N.C. Arts Council - Melvin Lee Owens

photo: Roger Haile

Melvin Lee Owens

Art Form: Folk/Traditional Crafts and Visual Arts

Seagrove, NC

 

About Melvin Lee Owens


When pressed to explain how he made a pot, Melvin Owens said matter-of-factly, “Well, you have a shape in your mind and you make it.” At his wheel for more than seventy-five years, he became the consummate production potter, able to turn dozens of pie dishes, vases, and other wares in no time at all and with seemingly little effort. Many of the shapes he made, such as churns and cream risers, were from the Moore and Randolph County pottery tradition. Other shapes were distinctly his own, especially his teapots, tall and graceful with spouts that flow like a swan's neck.

Born in Moore County in 1917, Melvin Owens was from one of the great pottery families of North Carolina. He grew up surrounded by potters who made traditional wares and also had major roles in developing new artistic forms.

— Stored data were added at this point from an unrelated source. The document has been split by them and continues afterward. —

/-- Latches every count at a TICK edge, while the field die runs (R25), and clears those `FIO_CNT_CLEAR` names (R239, R241). -/
def fioLatchCounts (d : Dev) : Dev :=
  let t := tickBytes d
  let now := d.time.tick
  let runs := fieldRuns d
  let d := forEach (List.finRange 64) (fun n d => forEach ((d.fio.pin.get n).cntCmd) (fun id d => completeId id 0 0 t d) d) d
  { d with fio := { d.fio with pin := d.fio.pin.map fun p =>
      if p.cntCmd.isEmpty then (if runs then { p with latched_ := p.pulses, latchTick := now } else p)
      else { p with pulses := 0, latched_ := 0, latchTick := now, cntCmd := [], cdTick := none, gate := none, gateDue := false,
                    freq := 0, freqStale := true } } }

/-- The pins in CNT mode, in ascending order, as the uplink counter slots take them (R110). -/
def cntPins (d : Dev) : List (Fin 64) := (List.finRange 64).filter fun n => pinMode d n == 3

/-- A gate of a counting pin ends, and the next begins, with the latch the control die has (R240). The next contains silence where the
Lift is silent now (R241). -/
def gateTake (n : Fin 64) (b : Nat) (d : Dev) : Dev :=
  let p := d.fio.pin.get n
  let silent := d.lift.silent
  match p.gate with
  | none => pinMod n (fun p => { p with gate := some (b, p.cdCount), gateDue := false, gateSilent := silent, freqStale := true }) d
  | some (a, ca) =>
    if b ≤ a then pinMod n (fun p => { p with gateDue := false }) d
    else
      let f := (p.cdCount + 2 ^ 32 - ca) % 2 ^ 32 * 1000000 / (b - a)
      pinMod n (fun p =>
        { p with
          gate := some (b, p.cdCount)
          gateDue := false
          freq := f % 2 ^ 32
          freqStale := p.gateSilent || silent
          gateSilent := silent }) d

/-- At a gate boundary, a TICK edge that is a multiple of `FIO_CNT_GATE_MS`, the control die computes FIO_FREQ; a boundary whose latch
has not come waits for the next that does (R240). -/
def freqGate (n : Fin 64) (d : Dev) : Dev :=
  let g := pget d kFioCntGateMs n
  let edge := d.time.tick / g * g
  if pinMode d n != 3 then d
  else
    match (d.fio.pin.get n).cdTick with
    | some b => if edge ≤ b then gateTake n b d else pinMod n (fun p => { p with gateDue := true }) d
    | none => pinMod n (fun p => { p with gateDue := true }) d

/-- A count reaches the control die with the tick of its latch (R239), and ends a gate that waited for one (R240). -/
def countReceive (n : Fin 64) (d : Dev) : Dev :=
  let p := d.fio.pin.get n
  let t := d.time.tick
  let d := pinMod n (fun p => { p with cdCount := p.latched_, cdTick := some p.latchTick, cntRcv := t }) d
  when p.gateDue (gateTake n p.latchTick) d

/-! ## Outputs and protection -/

/-- An output switch limits an overcurrent; urgent code 0 on the onset (R250). -/
def pinLimit (n : Fin 64) (d : Dev) : Dev :=
  if (d.fio.pin.get n).ilim || pinDrive d n = 0 then d
  else urgent 0 n (pinMod n (fun p => { p with ilim := true }) d)

/-- Limiting ends (R250). -/
def pinLimitEnd (n : Fin 64) (d : Dev) : Dev := pinMod n (fun p => { p with ilim := false }) d

/-- A switch reaches 175 °C and opens; after 8 restarts within 10 s it latches off (R251). -/
def pinThermal (n : Fin 64) (d : Dev) : Dev :=
  let p := d.fio.pin.get n
  if p.therm || p.latched || pinDrive d n = 0 then d
  else
    let latch := 8 ≤ (recentRestarts d p.restarts).length
    let d := urgent 1 n (pinMod n (fun p => { p with therm := true, latched := latch, ilim := false }) d)
    if latch then ordinary 6 n d else d

/-- A switch has cooled to 160 °C and its commanded duty is not 0: it closes again (R251). -/
def pinRestart (n : Fin 64) (d : Dev) : Dev :=
  let p := d.fio.pin.get n
  if !p.therm || p.latched || pinWanted d n = 0 then d
  else urgent 2 n (pinMod n (fun p =>
    { p with therm := false, restarts := d.time.tick :: recentRestarts d p.restarts }) d)

/-- An open-load condition lasts 20 ms (R254): the on-state test with the switch driven, else the off-state test. -/
def openLoad (n : Fin 64) (d : Dev) : Dev :=
  let p := d.fio.pin.get n
  let driven := pinDrive d n != 0
  let allowed :=
    if driven then pget d kFioOlOn n == 1 && !p.reverse
    else isOutput (pinMode d n) && pget d kFioOlOff n == 1 && !p.shortSup
  if p.openLoad.isSome || !allowed || bankLowNow d (pinBank n) || !fieldRuns d then d
  else ordinary 2 n (pinMod n (fun p => { p with openLoad := some (!driven) }) d)

/-- An open-load condition has been absent for 20 ms (R254). -/
def openLoadEnd (n : Fin 64) (d : Dev) : Dev := pinMod n (fun p => { p with openLoad := none }) d

/-- An over-load is declared; it is reported and takes no action (R255). -/
def overLoad (n : Fin 64) (d : Dev) : Dev :=
  if (d.fio.pin.get n).overLoad || pinDrive d n = 0 || !fieldRuns d then d
  else ordinary 3 n (pinMod n (fun p => { p with overLoad := true }) d)

/-- An over-load ends (R255). -/
def overLoadEnd (n : Fin 64) (d : Dev) : Dev := pinMod n (fun p => { p with overLoad := false }) d

/-- An output whose switch is off is shorted to a supply (R256). -/
def shortSupply (n : Fin 64) (d : Dev) : Dev :=
  if (d.fio.pin.get n).shortSup || pinDrive d n != 0 || !isOutput (pinMode d n) || bankLowNow d (pinBank n) ||
      !fieldRuns d then d
  else ordinary 4 n (pinMod n (fun p => { p with shortSup := true }) d)

/-- A short to supply ends (R256). -/
def shortSupplyEnd (n : Fin 64) (d : Dev) : Dev := pinMod n (fun p => { p with shortSup := false }) d

/-- A switch that is on blocks reverse current for 1 ms (R257). -/
def reverseBlock (n : Fin 64) (d : Dev) : Dev :=
  if (d.fio.pin.get n).reverse || pinDrive d n = 0 || !fieldRuns d then d
  else ordinary 4 n (pinMod n (fun p => { p with reverse := true }) d)

/-- Reverse blocking ends (R257). -/
def reverseBlockEnd (n : Fin 64) (d : Dev) : Dev := pinMod n (fun p => { p with reverse := false }) d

His uncle Rufus made the “brilliant orange glaze pie plate” said to have inspired the start of Jugtown, and his father, James Henry Owens, helped to build Jugtown and ran his own pottery shop right next door.

When Melvin Owens married Pearl Marie Garner in 1938, they set up shop in the family pottery, developing earthenware glazes and firing salt-glaze wares in his wood-fired groundhog kiln. They began their family in the years during World War II, and most of the eight children eventually learned the craft. Their lives were not easy. As late as the 1960s they fired the kiln three times a week to produce pots and candlesticks that wholesale for between fifteen to seventy-five cents apiece. Potters had to be both innovative and productive to survive, and Melvin found outlets for his wares in tourist and commercial markets as well as local markets.

Mostly self-taught, he generously shared his knowledge of the pottery business with others in the community. In Raised in Clay, Nancy Sweezy wrote, "Potters young and old around the region know that Melvin Owens will help them. He has led people to clay pits and has assisted them in hauling it; helped build wheels, machines, and shops; and in earlier years built kilns all over the countryside.”

Before his death in 2003 at 86, Melvin Owens was widely recognized as the patriarch of potters in the Seagrove region. When his son Vernon, an award winning potter himself, talked about growing up as an Owens, he paid tribute to his father. "I wouldn't trade it for the world. I learned from that experience. And a lot of what he told us —-the way to do and the way to live, and the way to be—-was exactly right."